* **DATA SUPPLIED**:
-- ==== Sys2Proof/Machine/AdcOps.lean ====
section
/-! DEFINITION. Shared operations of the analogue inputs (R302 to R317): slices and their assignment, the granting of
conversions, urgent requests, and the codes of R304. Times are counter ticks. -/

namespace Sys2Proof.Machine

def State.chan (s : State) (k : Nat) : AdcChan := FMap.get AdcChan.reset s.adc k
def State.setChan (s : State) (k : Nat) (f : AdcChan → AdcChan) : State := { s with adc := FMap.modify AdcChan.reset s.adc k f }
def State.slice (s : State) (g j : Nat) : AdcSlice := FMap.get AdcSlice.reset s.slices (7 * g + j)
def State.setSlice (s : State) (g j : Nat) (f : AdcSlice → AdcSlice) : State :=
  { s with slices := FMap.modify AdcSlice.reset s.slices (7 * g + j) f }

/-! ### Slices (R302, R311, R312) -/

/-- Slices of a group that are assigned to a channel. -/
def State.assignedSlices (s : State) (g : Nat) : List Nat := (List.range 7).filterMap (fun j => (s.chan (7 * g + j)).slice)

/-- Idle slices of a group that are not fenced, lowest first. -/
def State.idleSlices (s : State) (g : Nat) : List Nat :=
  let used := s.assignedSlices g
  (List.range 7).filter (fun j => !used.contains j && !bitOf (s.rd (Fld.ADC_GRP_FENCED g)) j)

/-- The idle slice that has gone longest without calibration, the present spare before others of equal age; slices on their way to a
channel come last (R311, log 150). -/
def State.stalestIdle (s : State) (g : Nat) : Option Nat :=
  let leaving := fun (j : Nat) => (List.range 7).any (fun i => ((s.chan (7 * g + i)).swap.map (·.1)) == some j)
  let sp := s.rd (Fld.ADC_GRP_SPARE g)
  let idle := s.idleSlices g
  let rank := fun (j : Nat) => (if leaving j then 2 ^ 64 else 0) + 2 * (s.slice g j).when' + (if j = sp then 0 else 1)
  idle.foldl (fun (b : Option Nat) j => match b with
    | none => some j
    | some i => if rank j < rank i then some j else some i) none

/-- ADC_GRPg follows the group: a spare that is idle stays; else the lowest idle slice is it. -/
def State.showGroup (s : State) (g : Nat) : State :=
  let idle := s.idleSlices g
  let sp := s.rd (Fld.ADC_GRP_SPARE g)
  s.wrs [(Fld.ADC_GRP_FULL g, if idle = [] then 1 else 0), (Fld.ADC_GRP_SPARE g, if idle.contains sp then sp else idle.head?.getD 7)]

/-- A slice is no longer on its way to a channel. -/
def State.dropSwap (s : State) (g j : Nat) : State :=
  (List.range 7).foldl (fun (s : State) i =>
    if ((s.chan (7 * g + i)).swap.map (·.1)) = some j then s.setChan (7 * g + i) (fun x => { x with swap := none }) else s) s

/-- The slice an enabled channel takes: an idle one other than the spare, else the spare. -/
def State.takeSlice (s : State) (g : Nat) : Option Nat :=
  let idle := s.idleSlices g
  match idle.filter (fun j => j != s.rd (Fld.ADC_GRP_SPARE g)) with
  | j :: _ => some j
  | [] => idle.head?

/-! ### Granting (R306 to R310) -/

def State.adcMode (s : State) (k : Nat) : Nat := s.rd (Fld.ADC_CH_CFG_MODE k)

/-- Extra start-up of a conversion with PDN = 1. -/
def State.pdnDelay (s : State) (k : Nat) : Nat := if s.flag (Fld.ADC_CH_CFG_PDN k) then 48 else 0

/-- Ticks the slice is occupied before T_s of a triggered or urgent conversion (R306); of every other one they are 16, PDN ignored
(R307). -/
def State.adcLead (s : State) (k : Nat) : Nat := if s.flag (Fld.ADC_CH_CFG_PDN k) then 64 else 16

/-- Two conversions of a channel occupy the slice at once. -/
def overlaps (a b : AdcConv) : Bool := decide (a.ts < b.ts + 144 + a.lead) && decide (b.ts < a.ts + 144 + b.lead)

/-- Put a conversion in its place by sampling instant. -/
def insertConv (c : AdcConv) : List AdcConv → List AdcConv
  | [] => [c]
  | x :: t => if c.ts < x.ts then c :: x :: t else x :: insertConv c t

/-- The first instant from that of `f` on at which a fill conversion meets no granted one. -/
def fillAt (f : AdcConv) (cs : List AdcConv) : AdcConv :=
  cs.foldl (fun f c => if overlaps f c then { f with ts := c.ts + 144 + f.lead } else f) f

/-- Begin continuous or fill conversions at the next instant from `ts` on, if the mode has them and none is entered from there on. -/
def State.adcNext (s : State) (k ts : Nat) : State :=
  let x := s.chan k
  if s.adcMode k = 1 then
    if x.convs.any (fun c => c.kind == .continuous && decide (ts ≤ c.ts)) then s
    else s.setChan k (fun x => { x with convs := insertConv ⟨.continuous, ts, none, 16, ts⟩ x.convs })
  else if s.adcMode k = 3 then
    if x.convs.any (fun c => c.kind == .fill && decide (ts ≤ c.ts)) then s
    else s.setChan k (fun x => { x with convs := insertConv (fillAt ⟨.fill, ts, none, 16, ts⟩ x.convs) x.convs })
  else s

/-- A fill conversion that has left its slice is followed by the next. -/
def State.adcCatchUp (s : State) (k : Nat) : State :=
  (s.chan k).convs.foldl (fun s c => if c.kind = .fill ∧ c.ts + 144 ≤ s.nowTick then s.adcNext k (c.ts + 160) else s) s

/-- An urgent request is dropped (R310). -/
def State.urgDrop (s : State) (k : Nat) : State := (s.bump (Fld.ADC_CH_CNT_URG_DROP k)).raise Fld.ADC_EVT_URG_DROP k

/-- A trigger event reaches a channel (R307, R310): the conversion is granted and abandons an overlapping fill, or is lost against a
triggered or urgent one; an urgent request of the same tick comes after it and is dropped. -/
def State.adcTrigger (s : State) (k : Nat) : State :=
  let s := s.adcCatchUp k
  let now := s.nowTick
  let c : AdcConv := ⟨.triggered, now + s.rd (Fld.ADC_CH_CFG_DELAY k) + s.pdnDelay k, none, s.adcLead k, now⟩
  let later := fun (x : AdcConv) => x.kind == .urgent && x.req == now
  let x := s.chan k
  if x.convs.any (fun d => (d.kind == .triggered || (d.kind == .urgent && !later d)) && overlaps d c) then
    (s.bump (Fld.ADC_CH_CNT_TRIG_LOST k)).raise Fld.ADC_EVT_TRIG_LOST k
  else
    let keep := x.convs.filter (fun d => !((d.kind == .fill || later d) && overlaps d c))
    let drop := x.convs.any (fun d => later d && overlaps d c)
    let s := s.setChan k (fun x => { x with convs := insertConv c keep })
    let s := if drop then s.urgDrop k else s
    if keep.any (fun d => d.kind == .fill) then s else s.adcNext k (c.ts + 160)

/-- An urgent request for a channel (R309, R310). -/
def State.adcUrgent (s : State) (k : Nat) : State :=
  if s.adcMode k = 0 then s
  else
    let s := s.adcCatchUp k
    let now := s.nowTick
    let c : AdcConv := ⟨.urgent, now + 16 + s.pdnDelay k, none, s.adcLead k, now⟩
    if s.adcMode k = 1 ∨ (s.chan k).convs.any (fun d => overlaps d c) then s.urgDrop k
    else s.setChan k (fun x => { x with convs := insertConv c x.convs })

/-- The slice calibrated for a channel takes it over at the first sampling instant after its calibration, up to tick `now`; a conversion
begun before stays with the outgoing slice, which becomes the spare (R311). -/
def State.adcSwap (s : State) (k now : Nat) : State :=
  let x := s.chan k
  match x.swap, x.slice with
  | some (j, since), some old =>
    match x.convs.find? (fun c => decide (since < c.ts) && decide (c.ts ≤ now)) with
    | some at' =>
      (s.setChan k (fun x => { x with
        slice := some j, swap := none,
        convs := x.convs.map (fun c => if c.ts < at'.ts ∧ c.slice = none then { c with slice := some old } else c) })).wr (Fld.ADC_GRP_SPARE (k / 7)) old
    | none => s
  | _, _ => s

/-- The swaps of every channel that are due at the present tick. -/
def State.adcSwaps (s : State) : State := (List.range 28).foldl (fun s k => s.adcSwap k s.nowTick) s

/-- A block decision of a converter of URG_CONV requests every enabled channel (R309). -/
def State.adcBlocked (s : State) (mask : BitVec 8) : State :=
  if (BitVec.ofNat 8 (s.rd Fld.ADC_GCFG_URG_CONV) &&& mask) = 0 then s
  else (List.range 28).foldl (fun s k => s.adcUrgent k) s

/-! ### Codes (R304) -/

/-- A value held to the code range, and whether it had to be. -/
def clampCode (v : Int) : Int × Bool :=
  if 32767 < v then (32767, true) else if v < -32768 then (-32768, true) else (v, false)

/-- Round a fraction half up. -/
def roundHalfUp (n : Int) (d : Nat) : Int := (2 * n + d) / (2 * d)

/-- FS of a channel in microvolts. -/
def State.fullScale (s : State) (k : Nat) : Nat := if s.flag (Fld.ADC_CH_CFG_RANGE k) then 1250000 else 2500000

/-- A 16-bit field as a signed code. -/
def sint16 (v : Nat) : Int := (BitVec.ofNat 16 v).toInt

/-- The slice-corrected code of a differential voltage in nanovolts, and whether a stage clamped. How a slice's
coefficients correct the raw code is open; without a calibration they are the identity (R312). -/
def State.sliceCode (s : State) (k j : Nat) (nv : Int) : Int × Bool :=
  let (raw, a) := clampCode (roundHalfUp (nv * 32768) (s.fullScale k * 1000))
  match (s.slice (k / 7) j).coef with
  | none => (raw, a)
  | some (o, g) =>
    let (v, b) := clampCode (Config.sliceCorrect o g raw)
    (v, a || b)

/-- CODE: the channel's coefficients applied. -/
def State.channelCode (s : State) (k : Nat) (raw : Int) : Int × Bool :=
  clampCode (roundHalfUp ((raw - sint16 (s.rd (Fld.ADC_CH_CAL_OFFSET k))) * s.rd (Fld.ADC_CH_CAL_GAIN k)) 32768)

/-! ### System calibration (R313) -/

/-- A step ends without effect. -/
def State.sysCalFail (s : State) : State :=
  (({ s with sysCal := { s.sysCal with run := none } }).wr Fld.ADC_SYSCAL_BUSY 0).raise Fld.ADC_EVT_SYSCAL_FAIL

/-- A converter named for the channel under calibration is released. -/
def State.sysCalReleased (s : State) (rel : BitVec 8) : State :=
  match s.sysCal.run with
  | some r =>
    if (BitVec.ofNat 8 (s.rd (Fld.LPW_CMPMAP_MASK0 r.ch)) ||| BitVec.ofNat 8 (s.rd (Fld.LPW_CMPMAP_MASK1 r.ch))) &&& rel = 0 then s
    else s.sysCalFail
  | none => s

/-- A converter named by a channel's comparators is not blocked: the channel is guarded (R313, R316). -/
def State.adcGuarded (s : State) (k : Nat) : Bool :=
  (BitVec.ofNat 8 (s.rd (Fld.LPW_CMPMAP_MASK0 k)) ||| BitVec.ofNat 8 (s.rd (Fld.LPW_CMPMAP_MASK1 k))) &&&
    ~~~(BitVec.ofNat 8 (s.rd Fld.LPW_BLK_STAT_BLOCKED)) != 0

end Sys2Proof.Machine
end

* **EXERCISE AIM**: Count the lines in the preceding entries that contain the string "modify", and state only the resulting number.

* **EXERCISE SOLUTION**: 2